Hal!

Good work!

On 01/02/2017 01:09 PM, Hal Murray wrote:

Here is data from a system using Google's NTP servers.
  http://users.megapathdsl.net/~hmurray/time-nuts/leap/ntp-goog-leap.png

The Offset is the view from another system.  The drift is from the system
itself.
Google said 13.9 uSec/sec.  That matches the step in the drift.

Note the overshoot at the end of the smear.  It's about 50 ms.  There is a
similar blip at the start of the smear, but it's harder to see when it's
riding on top of the sloped line.

There is a smoothed initial end and attempt to do it at the end, but they cross-over is too late as it closes the loop again so it leaves some


The NIST UT1 server smeared the second over a whole day.  ??
  http://users.megapathdsl.net/~hmurray/time-nuts/leap/UT1-SF-leap.png

That's the consequence of Judah Levines approach to interpolate between the projected UT1 offsets, which is estimated per day.

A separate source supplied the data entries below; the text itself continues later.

-- ==== Sys2Proof/Machine/Branch.lean ====
section
/-! DEFINITION. The branches of both states: 42_branch.md, and 48_thumb_alu.md and 49_thumb_mem_branch.md for Thumb. -/

namespace Sys2Proof.Machine

/-- The byte offset of an ARM branch, rule R135 of 30_encoding.md. -/
def branchOffset (off : BitVec 24) : Word := off.signExtend 32 <<< 2

/-- Branch and exchange, rules R244 and R399: bit 0 of the value selects the state. -/
def State.exchange (st : State) (v : Word) : State :=
  ({ st with cpsr := { st.cpsr with t := v.getLsbD 0 } } : State).branchTo v

/-- A Thumb conditional branch, rule R455 of 49_thumb_mem_branch.md. -/
def thumbBranch (c : Cond) (off : BitVec 8) (st : State) : Result :=
  runThumb none [] st fun st =>
    if conditionPassed st.cpsr c then .next (st.branchTo (st.pcRead + (off.signExtend 32 <<< 1)))
    else st.advance

/-- B, rule R241 of 42_branch.md. -/
def execB (cond : Cond) (off : BitVec 24) (st : State) : Result :=
  runArm cond none [] st fun st => .next (st.branchTo (st.pcRead + branchOffset off))

/-- BL, rule R242 of 42_branch.md. -/
def execBl (cond : Cond) (off : BitVec 24) (st : State) : Result :=
  runArm cond none [] st fun st =>
    .next ((st.setReg 14#4 (st.pc + 4)).branchTo (st.pcRead + branchOffset off))

/-- BX, rule R244 of 42_branch.md. -/
def execBx (cond : Cond) (rm : Reg) (st : State) : Result :=
  runArm cond none [rm] st fun st => .next (st.exchange (st.reg rm))

/-- BX, rule R399 of 48_thumb_alu.md. -/
def execTBx (rs : Reg) (st : State) : Result :=
  runThumb none [rs] st fun st => .next (st.exchange (st.reg rs))

/-- BEQ, rule R456 of 49_thumb_mem_branch.md: taken as rule R455 says. -/
def execTBeq (off : BitVec 8) (st : State) : Result :=
  thumbBranch .eq off st

/-- BNE, rule R457 of 49_thumb_mem_branch.md: taken as rule R455 says. -/
def execTBne (off : BitVec 8) (st : State) : Result :=
  thumbBranch .ne off st

/-- BCS, rule R458 of 49_thumb_mem_branch.md: taken as rule R455 says. -/
def execTBcs (off : BitVec 8) (st : State) : Result :=
  thumbBranch .cs off st

/-- BCC, rule R459 of 49_thumb_mem_branch.md: taken as rule R455 says. -/
def execTBcc (off : BitVec 8) (st : State) : Result :=
  thumbBranch .cc off st

/-- BMI, rule R460 of 49_thumb_mem_branch.md: taken as rule R455 says. -/
def execTBmi (off : BitVec 8) (st : State) : Result :=
  thumbBranch .mi off st

/-- BPL, rule R461 of 49_thumb_mem_branch.md: taken as rule R455 says. -/
def execTBpl (off : BitVec 8) (st : State) : Result :=
  thumbBranch .pl off st

/-- BVS, rule R462 of 49_thumb_mem_branch.md: taken as rule R455 says. -/
def execTBvs (off : BitVec 8) (st : State) : Result :=
  thumbBranch .vs off st

/-- BVC, rule R463 of 49_thumb_mem_branch.md: taken as rule R455 says. -/
def execTBvc (off : BitVec 8) (st : State) : Result :=
  thumbBranch .vc off st

/-- BHI, rule R464 of 49_thumb_mem_branch.md: taken as rule R455 says. -/
def execTBhi (off : BitVec 8) (st : State) : Result :=
  thumbBranch .hi off st

/-- BLS, rule R465 of 49_thumb_mem_branch.md: taken as rule R455 says. -/
def execTBls (off : BitVec 8) (st : State) : Result :=
  thumbBranch .ls off st

/-- BGE, rule R466 of 49_thumb_mem_branch.md: taken as rule R455 says. -/
def execTBge (off : BitVec 8) (st : State) : Result :=
  thumbBranch .ge off st

/-- BLT, rule R467 of 49_thumb_mem_branch.md: taken as rule R455 says. -/
def execTBlt (off : BitVec 8) (st : State) : Result :=
  thumbBranch .lt off st

/-- BGT, rule R468 of 49_thumb_mem_branch.md: taken as rule R455 says. -/
def execTBgt (off : BitVec 8) (st : State) : Result :=
  thumbBranch .gt off st

/-- BLE, rule R469 of 49_thumb_mem_branch.md: taken as rule R455 says. -/
def execTBle (off : BitVec 8) (st : State) : Result :=
  thumbBranch .le off st

/-- B, rule R472 of 49_thumb_mem_branch.md. -/
def execTB (off : BitVec 11) (st : State) : Result :=
  runThumb none [] st fun st => .next (st.branchTo (st.pcRead + (off.signExtend 32 <<< 1)))

/-- BL, rule R473 of 49_thumb_mem_branch.md: first half, the upper part of the offset into r14. -/
def execTBlHi (off : BitVec 11) (st : State) : Result :=
  runThumb none [] st fun st =>
    (st.setReg 14#4 (st.pcRead + (off.signExtend 32 <<< 12))).advance

/-- BL, rule R474 of 49_thumb_mem_branch.md: second half. -/
def execTBlLo (off : BitVec 11) (st : State) : Result :=
  runThumb none [14#4] st fun st =>
    .next ((st.setReg 14#4 ((st.pc + 2) ||| 1#32)).branchTo (st.reg 14#4 + (off.setWidth 32 <<< 1)))

end Sys2Proof.Machine
end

Somebody asked about systems that "freeze" the clock for a second.  Linux,
NetBSD, and FreeBSD all stepped the clock back.  An OpenBSD system was off by
a second for about 4 hours.


Oups. There is still things to be done.

The NTP kernel module actualy knows about the leap second, so if you also readout the data from the kernel you can get correct date. It's a matter of doing the coding. We've done that at work and it was fairly trivial.

There used to be a bug/misfeature in glibc for Linux which didn't expose the new interface. This was due to the misconception that libc would know and kernel headers should be supplied by libc rather than with the kernel. Ah well. It works if the libc is updated with the kernel, but obviously it wasn't.